*** Opening DATA TO PROCESS ***

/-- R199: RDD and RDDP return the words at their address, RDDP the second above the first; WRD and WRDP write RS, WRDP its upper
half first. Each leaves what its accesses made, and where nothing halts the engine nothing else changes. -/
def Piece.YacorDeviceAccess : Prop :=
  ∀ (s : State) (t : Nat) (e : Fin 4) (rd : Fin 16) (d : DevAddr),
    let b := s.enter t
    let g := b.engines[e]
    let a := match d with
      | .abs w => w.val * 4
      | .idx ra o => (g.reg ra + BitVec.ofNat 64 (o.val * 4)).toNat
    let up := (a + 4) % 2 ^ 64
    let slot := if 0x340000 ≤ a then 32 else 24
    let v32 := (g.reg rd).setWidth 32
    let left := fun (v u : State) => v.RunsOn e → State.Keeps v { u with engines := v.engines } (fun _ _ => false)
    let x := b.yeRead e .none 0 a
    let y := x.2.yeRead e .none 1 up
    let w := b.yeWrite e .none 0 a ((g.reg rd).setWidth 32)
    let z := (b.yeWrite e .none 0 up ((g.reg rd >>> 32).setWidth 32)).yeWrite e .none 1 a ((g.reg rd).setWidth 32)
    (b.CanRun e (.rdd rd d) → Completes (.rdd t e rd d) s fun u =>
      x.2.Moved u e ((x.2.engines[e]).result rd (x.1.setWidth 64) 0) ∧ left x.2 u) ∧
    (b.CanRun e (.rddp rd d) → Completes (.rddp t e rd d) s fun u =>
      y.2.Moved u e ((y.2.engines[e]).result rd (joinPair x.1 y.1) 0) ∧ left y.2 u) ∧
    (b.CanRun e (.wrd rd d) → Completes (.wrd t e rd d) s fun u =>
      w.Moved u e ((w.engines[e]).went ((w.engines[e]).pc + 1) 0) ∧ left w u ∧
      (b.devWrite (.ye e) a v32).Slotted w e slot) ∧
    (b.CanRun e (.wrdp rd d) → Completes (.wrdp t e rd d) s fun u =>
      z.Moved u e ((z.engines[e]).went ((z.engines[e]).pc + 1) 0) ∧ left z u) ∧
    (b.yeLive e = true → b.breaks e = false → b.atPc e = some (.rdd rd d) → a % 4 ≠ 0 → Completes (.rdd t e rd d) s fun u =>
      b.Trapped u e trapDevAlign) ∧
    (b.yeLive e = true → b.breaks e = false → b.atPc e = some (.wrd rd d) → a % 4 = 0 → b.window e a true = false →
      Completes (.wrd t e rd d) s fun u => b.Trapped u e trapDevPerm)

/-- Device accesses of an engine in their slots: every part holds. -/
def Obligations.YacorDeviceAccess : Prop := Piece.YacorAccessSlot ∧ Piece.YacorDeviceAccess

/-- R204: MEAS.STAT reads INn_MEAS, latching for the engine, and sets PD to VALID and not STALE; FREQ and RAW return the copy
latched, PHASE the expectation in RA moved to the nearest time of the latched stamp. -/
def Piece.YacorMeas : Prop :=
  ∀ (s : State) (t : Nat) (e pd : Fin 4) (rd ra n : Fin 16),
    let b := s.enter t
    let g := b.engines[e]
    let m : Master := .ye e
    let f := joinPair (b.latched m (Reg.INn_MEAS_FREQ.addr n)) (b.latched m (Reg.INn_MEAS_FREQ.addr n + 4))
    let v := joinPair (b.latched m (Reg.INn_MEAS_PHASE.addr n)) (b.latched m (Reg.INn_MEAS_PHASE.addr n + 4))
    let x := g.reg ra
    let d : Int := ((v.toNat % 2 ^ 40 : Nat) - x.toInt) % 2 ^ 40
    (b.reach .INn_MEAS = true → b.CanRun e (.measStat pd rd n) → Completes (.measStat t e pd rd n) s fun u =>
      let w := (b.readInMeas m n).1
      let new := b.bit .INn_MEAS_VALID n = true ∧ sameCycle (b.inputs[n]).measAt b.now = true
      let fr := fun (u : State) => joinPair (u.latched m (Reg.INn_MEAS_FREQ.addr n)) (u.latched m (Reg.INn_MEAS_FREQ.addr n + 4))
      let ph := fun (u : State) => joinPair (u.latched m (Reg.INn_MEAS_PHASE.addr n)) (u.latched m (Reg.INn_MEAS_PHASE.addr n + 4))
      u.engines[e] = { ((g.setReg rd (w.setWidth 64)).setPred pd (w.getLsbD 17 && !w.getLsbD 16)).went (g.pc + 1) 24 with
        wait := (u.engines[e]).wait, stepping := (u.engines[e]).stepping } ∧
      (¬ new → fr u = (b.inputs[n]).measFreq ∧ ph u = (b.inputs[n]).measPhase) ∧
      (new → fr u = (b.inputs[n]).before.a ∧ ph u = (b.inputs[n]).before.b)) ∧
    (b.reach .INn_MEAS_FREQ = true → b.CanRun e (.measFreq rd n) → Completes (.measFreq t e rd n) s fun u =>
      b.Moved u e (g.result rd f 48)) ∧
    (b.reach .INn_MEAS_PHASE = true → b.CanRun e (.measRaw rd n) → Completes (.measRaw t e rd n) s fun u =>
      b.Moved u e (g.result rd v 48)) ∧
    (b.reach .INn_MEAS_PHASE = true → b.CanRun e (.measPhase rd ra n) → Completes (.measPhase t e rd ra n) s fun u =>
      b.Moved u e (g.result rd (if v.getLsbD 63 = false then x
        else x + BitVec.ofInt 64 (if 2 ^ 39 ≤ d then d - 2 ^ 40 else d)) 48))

*** Closing DATA TO PROCESS ***

WORK TO COMPLETE
Please return the lines above that run from the line containing "(g.pc + 1) 24 with" to the line containing "b.Moved u e (g.result rd f 48)) ∧", inclusive, exactly and with no other lines.

REPLY
      u.engines[e] = { ((g.setReg rd (w.setWidth 64)).setPred pd (w.getLsbD 17 && !w.getLsbD 16)).went (g.pc + 1) 24 with
        wait := (u.engines[e]).wait, stepping := (u.engines[e]).stepping } ∧
      (¬ new → fr u = (b.inputs[n]).measFreq ∧ ph u = (b.inputs[n]).measPhase) ∧
      (new → fr u = (b.inputs[n]).before.a ∧ ph u = (b.inputs[n]).before.b)) ∧
    (b.reach .INn_MEAS_FREQ = true → b.CanRun e (.measFreq rd n) → Completes (.measFreq t e rd n) s fun u =>
      b.Moved u e (g.result rd f 48)) ∧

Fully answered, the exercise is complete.